Cos’è la fotosintesi?

La fotosintesi è un processo biochimico e biofisico presente in alcuni organismi unicellulari e in tutte le piante. Essa si basa sulla capacità di utilizzare l’energia luminosa per attivare una serie di reazioni che porteranno alla sintesi di composti a tre atomi di carbonio: questi poi potranno essere utilizzati per la sintesi di svariati composti, tra cui i principali sono l’amido e il saccarosio. In particolare sono le componenti corpuscolari della luce, i fotoni, ad innescare la reazione.
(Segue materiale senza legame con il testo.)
theorem TableWord.efscmpeq : TableWord.Statement (.efscmpeq) :=
  groups (mo := 63) (ma := 0) (mb := 0) (mc := 0) (mx := 2047) (op' := 4) (a' := 0) (b' := 0) (c' := 0)
    (xo' := 718) rfl rfl rfl BitVec.and_zero BitVec.and_zero BitVec.and_zero rfl

theorem TableWord.efscfui : TableWord.Statement (.efscfui) :=
  groups (mo := 63) (ma := 0) (mb := 0) (mc := 0) (mx := 2047) (op' := 4) (a' := 0) (b' := 0) (c' := 0)
    (xo' := 720) rfl rfl rfl BitVec.and_zero BitVec.and_zero BitVec.and_zero rfl

theorem TableWord.efscfsi : TableWord.Statement (.efscfsi) :=
  groups (mo := 63) (ma := 0) (mb := 0) (mc := 0) (mx := 2047) (op' := 4) (a' := 0) (b' := 0) (c' := 0)
    (xo' := 721) rfl rfl rfl BitVec.and_zero BitVec.and_zero BitVec.and_zero rfl

theorem TableWord.efscfuf : TableWord.Statement (.efscfuf) :=
  groups (mo := 63) (ma := 0) (mb := 0) (mc := 0) (mx := 2047) (op' := 4) (a' := 0) (b' := 0) (c' := 0)
    (xo' := 722) rfl rfl rfl BitVec.and_zero BitVec.and_zero BitVec.and_zero rfl

theorem TableWord.efscfsf : TableWord.Statement (.efscfsf) :=
  groups (mo := 63) (ma := 0) (mb := 0) (mc := 0) (mx := 2047) (op' := 4) (a' := 0) (b' := 0) (c' := 0)
    (xo' := 723) rfl rfl rfl BitVec.and_zero BitVec.and_zero BitVec.and_zero rfl

theorem TableWord.efsctui : TableWord.Statement (.efsctui) :=
  groups (mo := 63) (ma := 0) (mb := 0) (mc := 0) (mx := 2047) (op' := 4) (a' := 0) (b' := 0) (c' := 0)
    (xo' := 724) rfl rfl rfl BitVec.and_zero BitVec.and_zero BitVec.and_zero rfl

theorem TableWord.efsctsi : TableWord.Statement (.efsctsi) :=
  groups (mo := 63) (ma := 0) (mb := 0) (mc := 0) (mx := 2047) (op' := 4) (a' := 0) (b' := 0) (c' := 0)
    (xo' := 725) rfl rfl rfl BitVec.and_zero BitVec.and_zero BitVec.and_zero rfl

theorem TableWord.efsctuf : TableWord.Statement (.efsctuf) :=
  groups (mo := 63) (ma := 0) (mb := 0) (mc := 0) (mx := 2047) (op' := 4) (a' := 0) (b' := 0) (c' := 0)
    (xo' := 726) rfl rfl rfl BitVec.and_zero BitVec.and_zero BitVec.and_zero rfl

theorem TableWord.efsctsf : TableWord.Statement (.efsctsf) :=
  groups (mo := 63) (ma := 0) (mb := 0) (mc := 0) (mx := 2047) (op' := 4) (a' := 0) (b' := 0) (c' := 0)
    (xo' := 727) rfl rfl rfl BitVec.and_zero BitVec.and_zero BitVec.and_zero rfl

theorem TableWord.efsctuiz : TableWord.Statement (.efsctuiz) :=
  groups (mo := 63) (ma := 0) (mb := 0) (mc := 0) (mx := 2047) (op' := 4) (a' := 0) (b' := 0) (c' := 0)
    (xo' := 728) rfl rfl rfl BitVec.and_zero BitVec.and_zero BitVec.and_zero rfl

theorem TableWord.efsctsiz : TableWord.Statement (.efsctsiz) :=
  groups (mo := 63) (ma := 0) (mb := 0) (mc := 0) (mx := 2047) (op' := 4) (a' := 0) (b' := 0) (c' := 0)
    (xo' := 730) rfl rfl rfl BitVec.and_zero BitVec.and_zero BitVec.and_zero rfl

theorem TableWord.efststgt : TableWord.Statement (.efststgt) :=
  groups (mo := 63) (ma := 0) (mb := 0) (mc := 0) (mx := 2047) (op' := 4) (a' := 0) (b' := 0) (c' := 0)
    (xo' := 732) rfl rfl rfl BitVec.and_zero BitVec.and_zero BitVec.and_zero rfl

theorem TableWord.efststlt : TableWord.Statement (.efststlt) :=
  groups (mo := 63) (ma := 0) (mb := 0) (mc := 0) (mx := 2047) (op' := 4) (a' := 0) (b' := 0) (c' := 0)
    (xo' := 733) rfl rfl rfl BitVec.and_zero BitVec.and_zero BitVec.and_zero rfl

theorem TableWord.efststeq : TableWord.Statement (.efststeq) :=
  groups (mo := 63) (ma := 0) (mb := 0) (mc := 0) (mx := 2047) (op' := 4) (a' := 0) (b' := 0) (c' := 0)
    (xo' := 734) rfl rfl rfl BitVec.and_zero BitVec.and_zero BitVec.and_zero rfl

end Sys2Proof.Laws
end

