/-! ## What a branch does -/

/-- A Branch Taken event that takes nothing's place leaves no trace: without MSR[DE] it is not recognised (R930). -/
theorem preEvent_brt_go {s : State} (h : brtTakesOver s = false) : preEvent 5 5 true s = .go () s := by
  rw [brtTakesOver, Bool.and_eq_false_iff, Bool.or_eq_false_iff] at h
  obtain hoff | ⟨hedm, hde⟩ := h
  · exact if_neg (Bool.eq_false_iff.1 hoff)
  · rw [preEvent, hedm, hde]
    exact ite_self _

/-- The state after a branch to the next address `pc`: CTR, LR and the record of the step are written. -/
def State.branched (s : State) (taken link : Bool) (ctr pc : Word) (code : BitVec 7) : State :=
  { s with
    ctr := ctr
    lr := if link then s.pc + 4 else s.lr
    ev := { s.ev with branch := some taken } : State }.complete pc code

theorem branchWith_eq {taken : Bool} {s : State} (h : (taken && brtTakesOver s) = false)
    (codeTaken codeNot : BitVec 7) (link : Bool) (dest ctr : Word) :
    branchWith codeTaken codeNot taken link dest ctr s =
      .next (s.branched taken link ctr (if taken then dest else s.pc + 4) (if taken then codeTaken else codeNot)) := by
  cases taken with
  | false => rfl
  | true =>
    rw [branchWith, if_pos rfl, preEvent_brt_go h]
    rfl

theorem branched_result (f : BranchForm) {s : State} {dest ctr : Word} (hdest : dest.toNat = f.dest)
    (hctr : ctr.toNat = f.ctr) (code : BitVec 7) :
    BranchResult f s (s.branched f.taken f.link ctr (if f.taken then dest else s.pc + 4) code) := by
  refine ⟨?pc, ?lr, hctr, rfl, rfl, fun _ _ => rfl, fun _ => rfl, rfl, rfl⟩
  case pc =>
    exact (apply_ite BitVec.toNat _ _ _).trans (by rw [hdest, toNat_add4])
  case lr =>
    exact (apply_ite BitVec.toNat _ _ _).trans (by rw [toNat_add4])

theorem branchWith_branchTaken (codeTaken codeNot : BitVec 7) (link : Bool) (dest ctr : Word) (bo : BitVec 5)
    (bi : CrBit) (s : State) :
    branchWith codeTaken codeNot (s.branchTaken bo bi) link dest ctr s =
      branchWith codeTaken codeNot (branchCond s bo bi) link dest ctr s := by
  rw [branchTaken_eq]

/-- Every branch is `branchWith` of its condition, with its target and CTR as words (R541, R542, R546, R547). -/
theorem exec_branchForm {i : Instr} {s : State} {f : BranchForm} (h : branchForm i s = some f) :
    ∃ (codeTaken codeNot : BitVec 7) (dest ctr : Word), dest.toNat = f.dest ∧ ctr.toNat = f.ctr ∧
      exec i s = branchWith codeTaken codeNot f.taken f.link dest ctr s := by
  cases i with
  | b li | bl li =>
    cases h
    exact ⟨0b1100100, 0b1100000, _, _, toNat_add_wordDisplacement s.pc li (by decide), rfl, rfl⟩
  | ba li | bla li =>
    cases h
    exact ⟨0b1100100, 0b1100000, _, _, toNat_wordDisplacement li (by decide), rfl, rfl⟩
  | bc bo bi bd | bcl bo bi bd =>
    cases h
    exact ⟨_, _, _, _, toNat_add_wordDisplacement s.pc bd (by decide), toNat_countedCtr s bo,
      branchWith_branchTaken _ _ _ _ _ bo bi s⟩
  | bca bo bi bd | bcla bo bi bd =>
    cases h
    exact ⟨_, _, _, _, toNat_wordDisplacement bd (by decide), toNat_countedCtr s bo,
      branchWith_branchTaken _ _ _ _ _ bo bi s⟩
  | bclr bo bi | bclrl bo bi =>
    cases h
    exact ⟨_, _, _, _, toNat_target s.lr, toNat_countedCtr s bo, branchWith_branchTaken _ _ _ _ _ bo bi s⟩
  | bcctr bo bi | bcctrl bo bi =>
    cases h
    exact ⟨_, _, _, _, toNat_target s.ctr, toNat_countedCtr s bo, branchWith_branchTaken _ _ _ _ _ bo bi s⟩
  | _ => exact nomatch h

end Sys2Proof.Machine

namespace Sys2Proof.Proofs

open Sys2Proof.Machine Sys2Proof.Claims

/-- Settles O16: each branch is `branchWith` of its condition and target, and a Branch Taken event that takes over
nothing lets it complete. -/
theorem branchCompletes : Obligations.BranchCompletes := by
  intro i s f hf hbrt
  obtain ⟨codeTaken, codeNot, dest, ctr, hdest, hctr, hexec⟩ := exec_branchForm hf
  rw [hexec, branchWith_eq hbrt]
  exact ⟨_, rfl, branched_result f hdest hctr _⟩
La fotosintesi può essere suddivisa in fase luminosa e fase oscura. La prima è detta luminosa in quanto necessita, come già detto, che i fotoni la inneschino; la seconda è detta oscura non perché avvenga in assenza di luce, ma perché questa la attiva indirettamente: la luce attiva enzimi, come la RuBisCo attivasi, che attivano quelli principali coinvolti nel ciclo di Calvin.

Perché le foglie sono verdi? 

Le foglie sono verdi perché i pigmenti fogliari non assorbono la luce verde. Come un pò tutti sappiamo, i fotoni possono trovarsi a lunghezze d’onda differenti, e quindi avere più o meno energia. La luce che i pigmenti assorbono si trova nello spettro visibile, quello che vediamo anche noi, ed assorbono solo le lunghezze d’onda comprese tra 400-500 nm e 600-700 nm, ovvero luce blu e rossa. Quella compresa tra 500 e 600 nm è la luce verde che viene riflessa e dona loro la tipica colorazione.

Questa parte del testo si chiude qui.